theorem LinkClosed.reportLoss_keeps (n : StreamId) (r : LrId) (row : Nat) (hp : P s) : P (s.reportLoss n r row) := by
  simp only [State.reportLoss]
  repeat' split
  all_goals
    repeat first
      | with_reducible assumption | with_reducible apply h.report | with_reducible apply h.mapStr_keeps

theorem LinkClosed.playResume_keeps (n : StreamId) (row : Nat) (hp : P s) : P (s.playResume n row) := by
  simp only [State.playResume]
  repeat first
    | with_reducible assumption | with_reducible apply h.report | with_reducible apply h.mapStr_keeps

theorem LinkClosed.playLoaded_keeps (n : StreamId) (r : LrId) (g : Segment) (b : Bool) (hp : P s) :
    P (s.playLoaded n r g b) := by
  simp only [State.playLoaded]
  repeat' split
  all_goals
    repeat first
      | with_reducible assumption | with_reducible apply h.playResume_keeps | with_reducible apply h.reportLoss_keeps
      | with_reducible apply h.count_keeps | with_reducible apply h.mapStr_keeps

theorem LinkClosed.playExpiry_keeps (n : StreamId) (r : LrId) (g : Segment) (hp : P s) : P (s.playExpiry n r g) :=
  h.congr s _ (by simp) (by simp) (by simp) hp

theorem LinkClosed.capTake_keeps (n : StreamId) (hp : P s) : P (s.capTake n) :=
  h.congr s _ (by simp) (by simp) (by simp) hp

theorem LinkClosed.releaseCopies_keeps (n : StreamId) (hp : P s) : P (s.releaseCopies n) :=
  h.congr s _ (by simp) (by simp) (by simp) hp

theorem LinkClosed.capFinish_keeps (n : StreamId) (t : Taken) (hp : P s) : P (s.capFinish n t) :=
  h.congr s _ (by simp) (by simp) (by simp) hp

theorem LinkClosed.capAbandonCount_keeps (n : StreamId) (c : Nat) (hp : P s) : P (s.capAbandonCount n c) :=
  h.congr s _ (by simp) (by simp) (by simp) hp

theorem LinkClosed.capAbandonOverrun_keeps (n : StreamId) (t : Taken) (c : Nat) (hp : P s) :
    P (s.capAbandonOverrun n t c) := by
  simp only [State.capAbandonOverrun]
  repeat first
    | with_reducible assumption | with_reducible apply h.report | with_reducible apply h.capAbandonCount_keeps
    | with_reducible apply h.capFinish_keeps | with_reducible apply h.mapStr_keeps

theorem LinkClosed.raiseCommit_keeps (r : LrId) (g : Segment) (hp : P s) : P (s.raiseCommit r g) :=
  h.congr s _ (by simp) (by simp) (by simp) hp

theorem LinkClosed.capStopReceiving_keeps (n : StreamId) (r : LrId) (g : Segment) (hp : P s) :
    P (s.capStopReceiving n r g) := by
  simp only [State.capStopReceiving]
  repeat' split
  all_goals
    repeat first
      | with_reducible assumption | with_reducible apply h.report | with_reducible apply h.raiseCommit_keeps
      | with_reducible apply h.capAbandonCount_keeps | with_reducible apply h.capFinish_keeps
      | with_reducible apply h.releaseCopies_keeps | with_reducible apply h.emptyReg_keeps
      | with_reducible apply h.mapStr_keeps

theorem LinkClosed.capStopEffect_keeps (n : StreamId) (hp : P s) : P (s.capStopEffect n) := by
  simp only [State.capStopEffect]
  repeat' split
  all_goals
    repeat first
      | with_reducible assumption | with_reducible apply h.capStopReceiving_keeps
      | with_reducible apply h.capAbandonOverrun_keeps | with_reducible apply h.stopNext_keeps

theorem LinkClosed.capRangeFull_keeps (n : StreamId) (hp : P s) : P (s.capRangeFull n) := by
  simp only [State.capRangeFull]
  repeat' split
  all_goals
    repeat first
      | with_reducible assumption | with_reducible apply h.capStopEffect_keeps | with_reducible apply h.capTake_keeps
      | with_reducible apply h.drain_keeps

theorem LinkClosed.capReceive_keeps (n : StreamId) (r : LrId) (g : Segment) (cell : CellVal) (hp : P s) :
    P (s.capReceive n r g cell) := by
  simp only [State.capReceive]
  repeat' split
  all_goals
    repeat first
      | with_reducible assumption | with_reducible apply h.capRangeFull_keeps
      | with_reducible apply h.raiseCommit_keeps | with_reducible apply h.mapLr_keeps
      | with_reducible apply h.mapStr_keeps

theorem LinkClosed.capDiscard_keeps (n : StreamId) (hp : P s) : P (s.capDiscard n) :=
  h.congr s _ (by simp) (by simp) (by simp) hp

theorem LinkClosed.capOverrunEnd_keeps (n : StreamId) (t : Taken) (hp : P s) : P (s.capOverrunEnd n t) := by
  simp only [State.capOverrunEnd]
  repeat' split
  all_goals
    repeat first
      | with_reducible assumption | with_reducible apply h.capAbandonOverrun_keeps
      | with_reducible apply h.capTake_keeps | with_reducible apply h.drain_keeps

theorem LinkClosed.capOverrunCount_keeps (n : StreamId) (t : Taken) (b : Nat) (hp : P s) :
    P (s.capOverrunCount n t b) := by
  simp only [State.capOverrunCount]
  repeat' split
  all_goals
    repeat first
      | with_reducible assumption | with_reducible apply h.capOverrunEnd_keeps | with_reducible apply h.mapStr_keeps

theorem LinkClosed.capOverrunTake_keeps (n : StreamId) (g : Segment) (rest : List Segment) (hp : P s) :
    P (s.capOverrunTake n g rest) := by
  simp only [State.capOverrunTake]
  repeat first
    | with_reducible assumption | with_reducible apply h.capOverrunCount_keeps | with_reducible apply h.mapStr_keeps

theorem LinkClosed.capEdge_keeps (n : StreamId) (cell : CellVal) (hp : P s) : P (s.capEdge n cell) := by
  simp only [State.capEdge]
  repeat' split
  all_goals
    repeat first
      | with_reducible assumption | with_reducible apply h.capOverrunTake_keeps
      | with_reducible apply h.capOverrunCount_keeps | with_reducible apply h.capDiscard_keeps
      | with_reducible apply h.capReceive_keeps | with_reducible apply h.drain_keeps
      | with_reducible apply h.count_keeps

◆ EXERCISE PROMPT
Every entry above should be written out again, precisely.

◆ RESPONSE TO THE EXERCISE
theorem LinkClosed.reportLoss_keeps (n : StreamId) (r : LrId) (row : Nat) (hp : P s) : P (s.reportLoss n r row) := by
  simp only [State.reportLoss]
  repeat' split
  all_goals
    repeat first
      | with_reducible assumption | with_reducible apply h.report | with_reducible apply h.mapStr_keeps

theorem LinkClosed.playResume_keeps (n : StreamId) (row : Nat) (hp : P s) : P (s.playResume n row) := by
  simp only [State.playResume]
  repeat first
    | with_reducible assumption | with_reducible apply h.report | with_reducible apply h.mapStr_keeps

theorem LinkClosed.playLoaded_keeps (n : StreamId) (r : LrId) (g : Segment) (b : Bool) (hp : P s) :
    P (s.playLoaded n r g b) := by
  simp only [State.playLoaded]
  repeat' split
  all_goals
    repeat first
      | with_reducible assumption | with_reducible apply h.playResume_keeps | with_reducible apply h.reportLoss_keeps
      | with_reducible apply h.count_keeps | with_reducible apply h.mapStr_keeps

theorem LinkClosed.playExpiry_keeps (n : StreamId) (r : LrId) (g : Segment) (hp : P s) : P (s.playExpiry n r g) :=
  h.congr s _ (by simp) (by simp) (by simp) hp

theorem LinkClosed.capTake_keeps (n : StreamId) (hp : P s) : P (s.capTake n) :=
  h.congr s _ (by simp) (by simp) (by simp) hp

theorem LinkClosed.releaseCopies_keeps (n : StreamId) (hp : P s) : P (s.releaseCopies n) :=
  h.congr s _ (by simp) (by simp) (by simp) hp

theorem LinkClosed.capFinish_keeps (n : StreamId) (t : Taken) (hp : P s) : P (s.capFinish n t) :=
  h.congr s _ (by simp) (by simp) (by simp) hp

theorem LinkClosed.capAbandonCount_keeps (n : StreamId) (c : Nat) (hp : P s) : P (s.capAbandonCount n c) :=
  h.congr s _ (by simp) (by simp) (by simp) hp

theorem LinkClosed.capAbandonOverrun_keeps (n : StreamId) (t : Taken) (c : Nat) (hp : P s) :
    P (s.capAbandonOverrun n t c) := by
  simp only [State.capAbandonOverrun]
  repeat first
    | with_reducible assumption | with_reducible apply h.report | with_reducible apply h.capAbandonCount_keeps
    | with_reducible apply h.capFinish_keeps | with_reducible apply h.mapStr_keeps

theorem LinkClosed.raiseCommit_keeps (r : LrId) (g : Segment) (hp : P s) : P (s.raiseCommit r g) :=
  h.congr s _ (by simp) (by simp) (by simp) hp

theorem LinkClosed.capStopReceiving_keeps (n : StreamId) (r : LrId) (g : Segment) (hp : P s) :
    P (s.capStopReceiving n r g) := by
  simp only [State.capStopReceiving]
  repeat' split
  all_goals
    repeat first
      | with_reducible assumption | with_reducible apply h.report | with_reducible apply h.raiseCommit_keeps
      | with_reducible apply h.capAbandonCount_keeps | with_reducible apply h.capFinish_keeps
      | with_reducible apply h.releaseCopies_keeps | with_reducible apply h.emptyReg_keeps
      | with_reducible apply h.mapStr_keeps

theorem LinkClosed.capStopEffect_keeps (n : StreamId) (hp : P s) : P (s.capStopEffect n) := by
  simp only [State.capStopEffect]
  repeat' split
  all_goals
    repeat first
      | with_reducible assumption | with_reducible apply h.capStopReceiving_keeps
      | with_reducible apply h.capAbandonOverrun_keeps | with_reducible apply h.stopNext_keeps

theorem LinkClosed.capRangeFull_keeps (n : StreamId) (hp : P s) : P (s.capRangeFull n) := by
  simp only [State.capRangeFull]
  repeat' split
  all_goals
    repeat first
      | with_reducible assumption | with_reducible apply h.capStopEffect_keeps | with_reducible apply h.capTake_keeps
      | with_reducible apply h.drain_keeps

theorem LinkClosed.capReceive_keeps (n : StreamId) (r : LrId) (g : Segment) (cell : CellVal) (hp : P s) :
    P (s.capReceive n r g cell) := by
  simp only [State.capReceive]
  repeat' split
  all_goals
    repeat first
      | with_reducible assumption | with_reducible apply h.capRangeFull_keeps
      | with_reducible apply h.raiseCommit_keeps | with_reducible apply h.mapLr_keeps
      | with_reducible apply h.mapStr_keeps

theorem LinkClosed.capDiscard_keeps (n : StreamId) (hp : P s) : P (s.capDiscard n) :=
  h.congr s _ (by simp) (by simp) (by simp) hp

theorem LinkClosed.capOverrunEnd_keeps (n : StreamId) (t : Taken) (hp : P s) : P (s.capOverrunEnd n t) := by
  simp only [State.capOverrunEnd]
  repeat' split
  all_goals
    repeat first
      | with_reducible assumption | with_reducible apply h.capAbandonOverrun_keeps
      | with_reducible apply h.capTake_keeps | with_reducible apply h.drain_keeps

theorem LinkClosed.capOverrunCount_keeps (n : StreamId) (t : Taken) (b : Nat) (hp : P s) :
    P (s.capOverrunCount n t b) := by
  simp only [State.capOverrunCount]
  repeat' split
  all_goals
    repeat first
      | with_reducible assumption | with_reducible apply h.capOverrunEnd_keeps | with_reducible apply h.mapStr_keeps

theorem LinkClosed.capOverrunTake_keeps (n : StreamId) (g : Segment) (rest : List Segment) (hp : P s) :
    P (s.capOverrunTake n g rest) := by
  simp only [State.capOverrunTake]
  repeat first
    | with_reducible assumption | with_reducible apply h.capOverrunCount_keeps | with_reducible apply h.mapStr_keeps

theorem LinkClosed.capEdge_keeps (n : StreamId) (cell : CellVal) (hp : P s) : P (s.capEdge n cell) := by
  simp only [State.capEdge]
  repeat' split
  all_goals
    repeat first
      | with_reducible assumption | with_reducible apply h.capOverrunTake_keeps
      | with_reducible apply h.capOverrunCount_keeps | with_reducible apply h.capDiscard_keeps
      | with_reducible apply h.capReceive_keeps | with_reducible apply h.drain_keeps
      | with_reducible apply h.count_keeps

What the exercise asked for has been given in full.